More philadelphia cream employers are now prohibited from requiring prospective employees to be tested for the presence of marijuana as a condition of employment. Currently, only New York City and Nevada have similar marijuana testing restrictions.

Exceptions apply to, among other things, any position requiring a commercial driver’s license, positions requiring the supervision or care of children, medical patients, disabled or other vulnerable persons, or positions critical to security, as determined by the law enforcement agency and set forth in the regulations pursuant to the order. It also does not apply to: any federal or state law, regulation or order that requires drug testing of prospective employees for safety or security purposes; any contract between the federal government and an employer or any federal government financial assistance grant to an employer that requires drug testing of prospective employees as a condition of receiving the contract or grant; or any candidate whose prospective employer is party to a valid collective agreement that specifically addresses pre-employment drug testing of such candidates.


Virginia dealt with both recreational marijuana and cannabis oil. As for recreational marijuana, a new law allows people 21 or older to possess or use it for recreational purposes. Retail sales will not begin until January 1, 2024. The law does not directly address drug-free workplaces, although it does recognize that marijuana causes impairment and prohibits driving under the influence of marijuana.

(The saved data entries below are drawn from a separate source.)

-- ==== Sys2Proof/Machine/Mandrel.lean ====
section
/-! DEFINITION. The Mandrel (R100–R112, R322–R324, R355, R356): binding records, identity, attachment, lifetimes, events
and the instructions. -/

namespace Sys2Proof.Machine

/-! ### Reading a binding record (R100, R101) -/

/-- The translation of an address of a request's thread, by a walk at the thread's level, private window included
(R67, R139). -/
def State.threadWalk (s : State) (m : Msg) (va : Word) (k : Kind) : Option Nat :=
  let c := s.ctx m.tid
  let walk (ia : Option Nat) : Option Nat :=
    match s.walk m.asid va.toNat ia with
    | .error _ => none
    | .ok e => if (e.refuses va.toNat k m.lvl).isSome then none else some (e.pa va.toNat)
  match windowOff va with
  | some w =>
    if w < fld c.seg 20 7 * 4096 then some (s.corePa 5 c.core (fld c.seg 8 6 * 4096 + w))
    else if 0x4_0000 ≤ w then walk (some (fld c.seg 40 24 * 2 ^ 24 + w))
    else none
  | none => walk none

/-- One 64-byte line of a record, as a number; none where it cannot be read. -/
def State.recordLine (s : State) (m : Msg) (va : Word) : Option Nat × State :=
  match s.threadWalk m va .read with
  | none => (none, s)
  | some pa =>
    if (s.target pa).isNone then (none, s)
    else match s.refusal { m with va := va, pa := pa } ⟨64, false, true, false⟩ with
      | (s1, some _) => (none, s1)
      | (s1, none) => (some (s1.rd pa 64), s1)

/-- The lines of a record from `va` on; none where one cannot be read. -/
def State.recordLines (s : State) (m : Msg) (va : Word) : Nat → Option (List Nat) × State
  | 0 => (some [], s)
  | n + 1 => match s.recordLine m va with
    | (none, s1) => (none, s1)
    | (some l, s1) => match s1.recordLines m (va + 64) n with
      | (none, s2) => (none, s2)
      | (some ls, s2) => (some (l :: ls), s2)

/-- Bits [lo+len−1:lo] of a line. -/
def nfld (x lo len : Nat) : Nat := x >>> lo % 2 ^ len

/-- A binding record as read, with the physical addresses of SRC and of every RDESC. -/
structure BindRec where
  src : Word
  srcPa : Nat
  gen : BitVec 32
  nstg : Nat
  queue : Nat
  weight : Nat
  join : Nat
  event : Word
  stages : List (Stage × Nat)
  deriving DecidableEq, Repr

/-- The stage entry of two lines (R100). -/
def stageOf (a b : Nat) : Stage where
  codedg := BitVec.ofNat 256 a
  pardg := BitVec.ofNat 256 (a >>> 256)
  entry := word b
  parp := word (b >>> 64)
  fmt := word (b >>> 128)
  crews := nfld b 192 16
  cores := nfld b 208 8
  threads := nfld b 216 8
  stateful := nfld b 224 1 = 1
  rgeo := word (b >>> 256)
  rdesc := word (b >>> 320)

Virginia also amended the state’s medical marijuana law to prohibit discrimination against legitimate medical cannabis oil users (as defined in the law). Employers may not fire, discipline, or discriminate against an employee for their lawful use of cannabis oil pursuant to a valid written certification issued by a practitioner for the treatment or to eliminate symptoms of the diagnosed condition or disease of the employee. employed in accordance with the state cannabis oil. law. There are a handful of narrow exceptions.

Takeaways for employers

Many states are considering enacting new laws or changing existing laws to provide job protections for marijuana users, which could make 2022 another busy year in this area. With public and legislative support for marijuana cultivation, employers with drug testing policies may choose to reconsider their views on marijuana, particularly if they are struggling to recruit and hire talented workers. or if they do not employ security-sensitive or other regulated positions.

Regardless, all employers with drug and alcohol testing programs should consider reviewing their policies to decide whether they will continue to test for marijuana and, if so, under what circumstances. tests will take place and the consequences if drug tests fail. Notably, some states, including Connecticut, Maine, Iowa, and Minnesota (among others) have drug testing laws with policy requirements. Employers should also consider training their managers and supervisors to make and document reasonable determinations of suspicion so they can defend any action taken based on positive marijuana tests.

Finally, relying on state disability discrimination laws, medical marijuana users are filing lawsuits against employers for non-accommodation and disability discrimination, which appear to be gaining traction. Therefore, employers should consider having a clear policy and procedure in place to deal with accommodation requests from applicants and employees who use medical drugs.

We will continue to monitor new developments in this evolving area of ​​law and blog about them in The raw truth.